_Source data_.

-- ==== Sys2Proof/Tests/Slice0.lean ====
section
/-!
SUPPORT. Tests/Slice0.lean: the model's own tests. First ill-formed terms, each refused by the check that it breaks; then
words of the spec and what they decode to; then the spec's worked examples; then, for every statement with hypotheses,
concrete states and operands that meet them.
-/
namespace Sys2Proof.Tests
open Sys2Proof.Machine Sys2Proof.Rule

-- One theorem at a time: each of them is a small evaluation, and many at once need a stack each.
set_option Elab.async false

/-! ## Builders -/

def h0 : Hdr := ⟨.none, false, .none, 0⟩

/-- An operand for a field that the instruction uses, none otherwise. -/
def used (i : Instr) (f : Fld) (o : Opnd) : Opnd := if i.operands.any (fun u => u.fld == f) then o else .none

def iR (mk : IntR → Instr) (ty : Ty) (sub : BitVec 8 := 0) : Instr :=
  let i := mk ⟨h0, ty, sub, .v 4, .v 8, .v 12, .v 16⟩
  mk ⟨h0, ty, sub, used i .D (.v 4), used i .A (.v 8), used i .B (.v 12), used i .C (.v 16)⟩
def iI (mk : IntI → Instr) (ty : Ty) (imm : Word) (sub : BitVec 8 := 0) : Instr :=
  let i := mk ⟨h0, ty, sub, .v 4, .v 8, imm⟩
  mk ⟨h0, ty, sub, used i .D (.v 4), used i .A (.v 8), imm⟩
def fR (mk : FltR → Instr) (ty : Ty) : Instr :=
  let i := mk ⟨h0, ty, .dflt, false, false, .v 4, .v 8, .v 12, .v 16⟩
  mk ⟨h0, ty, .dflt, false, false, used i .D (.v 4), used i .A (.v 8), used i .B (.v 12), used i .C (.v 16)⟩
def fI (mk : FltI → Instr) (ty : Ty) (imm : Word) : Instr := mk ⟨h0, ty, .dflt, false, false, .v 4, .v 8, imm⟩
def pR (mk : PlainR → Instr) : Instr := mk ⟨h0, 0, .none, .none, .none, .none⟩
def pI (mk : PlainI → Instr) (imm : Word) : Instr := mk ⟨h0, 0, .none, .none, imm⟩
/-- A memory access of 32 bits at v8 (a pair where the space is global) plus an offset. -/
def mF (mk : MemF → Instr) (scope : Scope) (size : MSize) (flags : BitVec 8 := 0) (off : BitVec 21 := 0) : Instr :=
  let i := mk ⟨h0, .v 4, .v 8, .none, scope, size, flags, .v 20, off⟩
  mk ⟨h0, used i .D (.v 4) |> (fun o => if o = .none then used i .C (.v 4) else o), used i .A (.v 8), .none, scope, size, flags,
    used i .FLAG (.v 20), off⟩
def xF (mk : XF → Instr) (d a b : Opnd) (eng : BitVec 45) : Instr := mk ⟨h0, d, a, b, eng⟩

/-- A wave of core 0 of die 0 with four lanes, at address 0, and its one group. -/
def x0 : Sel := ⟨0, 0, 0, 63⟩
def w0 : Wave := { valid := true, n := 384, gid := 1, div := { stack := [runE 0 0 0xF] } }
def c0 : Core := { groups := [{ id := 1, waves := [0], skib := 32, nb := 16 }] }
def at0 (w : Wave) (c : Core) : State := { (({} : State).setWave 0 w).setCore 0 c with cur := some x0 }
def s0 : State := at0 w0 c0

/-- A wave of management core 0 of die 0: handler mode, physical addresses. -/
def xm : Sel := ⟨0, 96, 0, 63⟩
def atM (w : Wave) (c : Core) : State := { (({} : State).setWave xm.wk w).setCore xm.ck c with cur := some xm }
def sm : State := atM w0 {}

/-- Each executes, with a slot after it. -/
def run (s : State) (x : Sel) (l : List Instr) : Bool := l.all (fun i => ready i s x && inside s x)
/-- What an answer holds. -/
def after (o : Host.Outcome State Fault Refusal) (p : State → Bool) : Bool := match o with | .next t => p t | _ => false

/-! ## Ill-formed terms -/

/-- R44: a field in use without an operand, an unused field with one, a reserved operand code. -/
theorem test_wf_fields : [Instr.add ⟨h0, .s32, 0, .v 5, .none, .v 7, .none⟩, .add ⟨h0, .s32, 0, .v 5, .v 2, .v 7, .v 1⟩, .nop ⟨h0, 0, .v 1, .none, .none, .none⟩,
    .movRi ⟨h0, .b32, 0, .v 5, .v 2, 1⟩, .add ⟨h0, .s32, 0, .v 420, .v 2, .v 7, .none⟩].all (fun i => !i.fieldsOk && !i.wf) = true := by decide +kernel
/-- R41. -/
theorem test_wf_guard : (⟨.none, true, .none, 0⟩ : Hdr).guardOk = false ∧ (Instr.nop ⟨⟨.none, true, .none, 0⟩, 0, .none, .none, .none, .none⟩).wf = false := by
  decide +kernel
/-- R42: ENT without SEL, ENT 3, a field the format lacks, 511 or an h name selected, a field that is not read as a value. -/
theorem test_wf_hold : [Instr.add ⟨⟨.none, false, .none, 1⟩, .s32, 0, .v 5, .v 2, .v 7, .none⟩, .add ⟨⟨.none, false, .A, 3⟩, .s32, 0, .v 5, .v 2, .v 7, .none⟩,
    .addRi ⟨⟨.none, false, .B, 0⟩, .s32, 0, .v 5, .v 2, 1⟩, .add ⟨⟨.none, false, .C, 0⟩, .s32, 0, .v 5, .v 2, .v 7, .none⟩,
    .add ⟨⟨.none, false, .A, 0⟩, .s32, 0, .v 5, .h 1, .v 7, .none⟩, .aftest ⟨⟨.none, false, .A, 0⟩, .b32, 0, .v 5, .v 2, .none, .none⟩,
    .baton ⟨⟨.none, false, .A, 0⟩, 0, .v 20, .v 41, 1⟩].all (fun i => !i.holdOk && !i.wf) = true := by decide +kernel
/-- R103, R104: types, SAT, WIDE, PART and IMM32 of group 000. -/
theorem test_wf_integer : [iR .add .f32, iR .add .b32 1, iR .add .s32 2, iR .mul .s64 2, iR .mul .s32 3, iR .div .n32 1, iR .mulhi .b32, iR .neg .n32,
    iR .addc .s32, iR .sad .s32, iR .dot4 .s8 2, iR .and .s32, iI .shlRi .b32 256, iR .shr .b32, iI .bfxRi .n32 0x10000, iI .bfiRi .b32 0x10000,
    iI .bpickRi .b32 0x100000, iR .bfn .s32, iR .mov .s32, iI .movRi .b32 1 1, iI .movRi .b64 1 3, iR .lea .b32, iR .sadd .n32 32, iR .afset .s32,
    iR .aftest .n32, iR .afclr .s32].all (fun i => !i.modOk && !i.wf) = true := by decide +kernel
/-- R118, R133, R147, R148: types, RND, FTZ, SAT and COND of floats, compares and conversions. -/
theorem test_wf_float : [fR .fadd .s32, Instr.fmin ⟨h0, .f32, .rz, false, false, .v 4, .v 8, .v 12, .none⟩, .fmin ⟨h0, .f32, .dflt, false, true, .v 4, .v 8, .v 12, .none⟩,
    .fabs ⟨h0, .f32, .dflt, true, false, .v 4, .v 8, .none, .none⟩, fR .fdiv .f16, fR .fsqrt .bf16, fR .frsq .f16, fR .fex2 .f64, fR .ftanh .f64,
    fR .ffrac .f16x2, fR .fdot2 .f32, fI .faddRi .f16 0x10000, .cvt ⟨h0, .s32, .s32, .dflt, false, .v 4, .v 8, .none, .none⟩,
    .cvt ⟨h0, .f32, .f16, .rz, false, .v 4, .v 8, .none, .none⟩, .cvt ⟨h0, .s8, .s64, .rn, false, .v 4, .v 8, .none, .none⟩,
    .fpack ⟨h0, .f32, .f16x2, .dflt, false, .v 4, .v 8, .v 12, .none⟩, .fsplit ⟨h0, .f32, .bf16x2, .dflt, true, .v 4, .v 8, .none, .none⟩,
    .cmp ⟨h0, .s32, .lt, true, .v 4, .v 8, .v 12, .none⟩, .cmp ⟨h0, .b32, .lt, false, .v 4, .v 8, .v 12, .none⟩,
    .cmp ⟨h0, .s8, .eq, false, .v 4, .v 8, .v 12, .none⟩].all (fun i => !i.modOk && !i.wf) = true := by decide +kernel
/-- R153 to R176, R179: lanes and control. -/
theorem test_wf_control : [iR .lxch .b32 4, iI .lxchRi .b32 32 1, iR .vote .b32 4, iR .lred .b32 2, iR .lscan .f32 1, iR .elect .b64, iI .rdlaneRi .b32 32,
    .br ⟨h0, 1, 1, .none, 0⟩, .brc ⟨h0, 1, 1, .v 1, 2⟩, .brany ⟨h0, 1, 1, .v 1, 0⟩, .jtab ⟨h0, .none, .v 1, .v 2, 0⟩, .call ⟨h0, 1, 1, .none, 0⟩, .call ⟨h0, 1, 0, .v 4, 0⟩,
    .callt ⟨h0, .none, .v 1, .v 2, 0⟩, pI .lpad 0x10000, pI .baton 0].all (fun i => !i.modOk && !i.wf) = true := by decide +kernel
/-- R219 to R245: memory. -/
theorem test_wf_memory : [mF .ld .grp .b32, mF .ld .lane .b32 0x10, mF .st .lane .s8, mF .pf .lane .b32, .ldt ⟨h0, .v 4, .v 8, .v 12, 0⟩, mF .atom .lane .b32,
    mF .atoms .die .b32, mF .red .die .b32 0x06, mF .atom .die .n8, mF .cas .die .b32 1, mF .futld .grp .b64, mF .futst .obs .b64, mF .fence .die .n8 0 4,
    mF .acq .lane .b64, mF .rel .obs .b64, xF .sbind (.v 4) (.v 8) (.v 12) 0, xF .rcell (.v 4) (.v 8) .none 1, pI .phase 8].all
    (fun i => !i.modOk && !i.wf) = true := by decide +kernel
/-- R198 to R213, R248: queues, barriers, owner bits, counters. -/
theorem test_wf_queues : [xF .qbind .none (.sp .zero) .none 0, xF .qfree .none .none .none 1, Instr.qstat ⟨h0, 0x20, .v 4, .none, .none, .none⟩,
    xF .barInit .none .none .none 0, xF .barSync .none .none .none 1, xF .barExpect (.v 4) (.v 8) .none 0, xF .own .none (.v 4) .none 0,
    pI .waitc 0x1000000].all (fun i => !i.modOk && !i.wf) = true := by decide +kernel
/-- R261, R290, R322, R405: engines, graph and system. -/
theorem test_wf_engines : [xF .cpy .none (.v 2) .none 0x40000000, xF .cpy .none (.v 2) .none 0x04000000, xF .cpy .none (.v 2) (.v 4) 0, xF .cpyx .none .none .none 1, xF .cpyst (.v 4) .none .none 0x40000000000, xF .mxgo .none (.v 16) .none 1,
    xF .mxgrd .none (.v 1) .none 8, xF .mxrd .none (.v 1) .none 2, xF .mxwr .none (.v 1) .none 2, xF .recld (.v 4) .none .none 0x20, xF .emit .none (.v 4) .none 0x100,
    xF .nend .none .none .none 1, xF .edgest (.v 4) .none .none 8, xF .svdiv (.k 0) (.k 2) .none 1, xF .qsave (.k 0) (.k 2) .none 0x20, xF .bsave (.k 0) (.k 2) .none 0x100,
    xF .kmov (.k 0) .none (.k 1) 0x10, xF .hret .none .none .none 2, xF .srd (.k 0) .none .none 0x10000, xF .halt .none .none .none 1].all
    (fun i => !i.modOk && !i.wf) = true := by decide +kernel
/-- Events whose unit does not exist. -/
theorem test_wf_events : [Instr.fbFlush 2, .futureAnswer 0 32, .bankHot 0 512, .wakeRequest 0 512 (.unit 0) true, .wakeRequest 2 0 (.unit 0) true, .issueTurn 0 99 0, .waveEnd 0 0 64, .loadComplete 2 0 0 0,
    .sleepExpire 0 0 0 40, .queuePush 0 99, .barrierDoneMsg 0 0 256, .tailEnd 0 0 32, .copyStop 0 0 4, .mxnodeRecord 0 96 0 0, .gatherFull 2 0 0, .rayTake 0 12 0 0,
    .vftWrite .punty 4 0 0, .vfselWrite .punty 4 0, .gddrRetrain 2 0 true, .linkReplay .ucie 0 32, .managementWaveStart 0 3 0 8].all
    (fun i => !i.modOk && !i.wf) = true := by decide +kernel

/-! ## Words -/

theorem test_decode_words : Obligations.DecodeWords := by unfold Obligations.DecodeWords; decide +kernel

/-- Words that the spec's program listings and rules write out: R173's branch, R137, R222, R237, R290, R326, R408, R248. -/
theorem test_decode_control : decode 0x60BFE0000000040000702800 = .ok (.brc ⟨h0, 4, 7, .v 5, 0⟩) := by decide +kernel
theorem test_decode_float : decode 0x20FFE0018000202C40000000 = .ok (.ffma ⟨h0, .f32, .rz, false, false, .v 3, .v 0, .v 1, .v 2⟩) := by decide +kernel
theorem test_decode_memory : (match decode 0x803FE0020080C10081200010 with | .ok (.ld f) => f.d == .v 4 | _ => false) = true := by decide +kernel
theorem test_decode_copy : (match decode 0xC03FE0FF8380410080000000 with | .ok (.cpy f) => f.a == .v 14 | _ => false) = true := by decide +kernel
theorem test_decode_matrix : decode 0xC43FE0FF843FE00000000000 = .ok (xF .mxgo .none (.v 16) .none 0) := by decide +kernel
theorem test_decode_graph : decode 0xC87FE0FF813FE00000000023 = .ok (xF .emit .none (.v 4) .none 0x23) := by decide +kernel
theorem test_decode_waitc : decode 0xA47FE0FFFFC03FFC00000000 = .ok (pI .waitc 0xFFF000) := by decide +kernel

/-- R66, R44, R52, R53, R54: an unassigned opcode, a reserved bit, a rounding mode, a condition and a size that are none. -/
theorem test_decode_refuses : [0x7FBFE0028080FFF400000000, 0x003FE0028080FFF400000001, 0x20FFE0018000202CE0000000, 0x443FE00202019FF4F0000000,
    0x803FE0020080C3C081200010].map decode = [.error .unassigned, .error .reserved, .error .noRound, .error .noCond, .error .noSize] := by decide +kernel
/-- R43, R58 to R65: words written out field by field, one for each format that no example of the spec shows. -/
theorem test_decode_compare : decode 0x443FE00202019FF420000000 = .ok (.cmp ⟨h0, .s32, .lt, false, .v 4, .v 8, .v 12, .none⟩) := by decide +kernel
/-- `addRi`: OP 0x040, D 4, A 8, IMM32 1, MOD 0x400 (`.s32`). -/
theorem test_decode_immediate : decode 0x103FE0020200000000500000 = .ok (.addRi ⟨h0, .s32, 0, .v 4, .v 8, 1⟩) := by decide +kernel
/-- R40, R42: a guard negated and an operand held. -/
theorem test_decode_header : decode 0x000056028080FFF400000000 = .ok (.add ⟨⟨.v 2, true, .A, 2⟩, .s32, 0, .v 5, .v 2, .v 7, .none⟩) := by decide +kernel
theorem test_encode_words : [encode (.nop ⟨h0, 0, .none, .none, .none, .none⟩), encode (xF .emit .none (.v 4) .none 0x23)] =
    [0x603FE0FFFFFFFFF000000000, 0xC87FE0FF813FE00000000023] := by decide +kernel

_Problem to solve_.
When you reach the line containing "def used (i" in the data above, start copying exactly, and stop after the line containing "let i := mk ⟨h0, ty, sub, .v 4, .v 8, imm⟩".

_Task output_.
def used (i : Instr) (f : Fld) (o : Opnd) : Opnd := if i.operands.any (fun u => u.fld == f) then o else .none

def iR (mk : IntR → Instr) (ty : Ty) (sub : BitVec 8 := 0) : Instr :=
  let i := mk ⟨h0, ty, sub, .v 4, .v 8, .v 12, .v 16⟩
  mk ⟨h0, ty, sub, used i .D (.v 4), used i .A (.v 8), used i .B (.v 12), used i .C (.v 16)⟩
def iI (mk : IntI → Instr) (ty : Ty) (imm : Word) (sub : BitVec 8 := 0) : Instr :=
  let i := mk ⟨h0, ty, sub, .v 4, .v 8, imm⟩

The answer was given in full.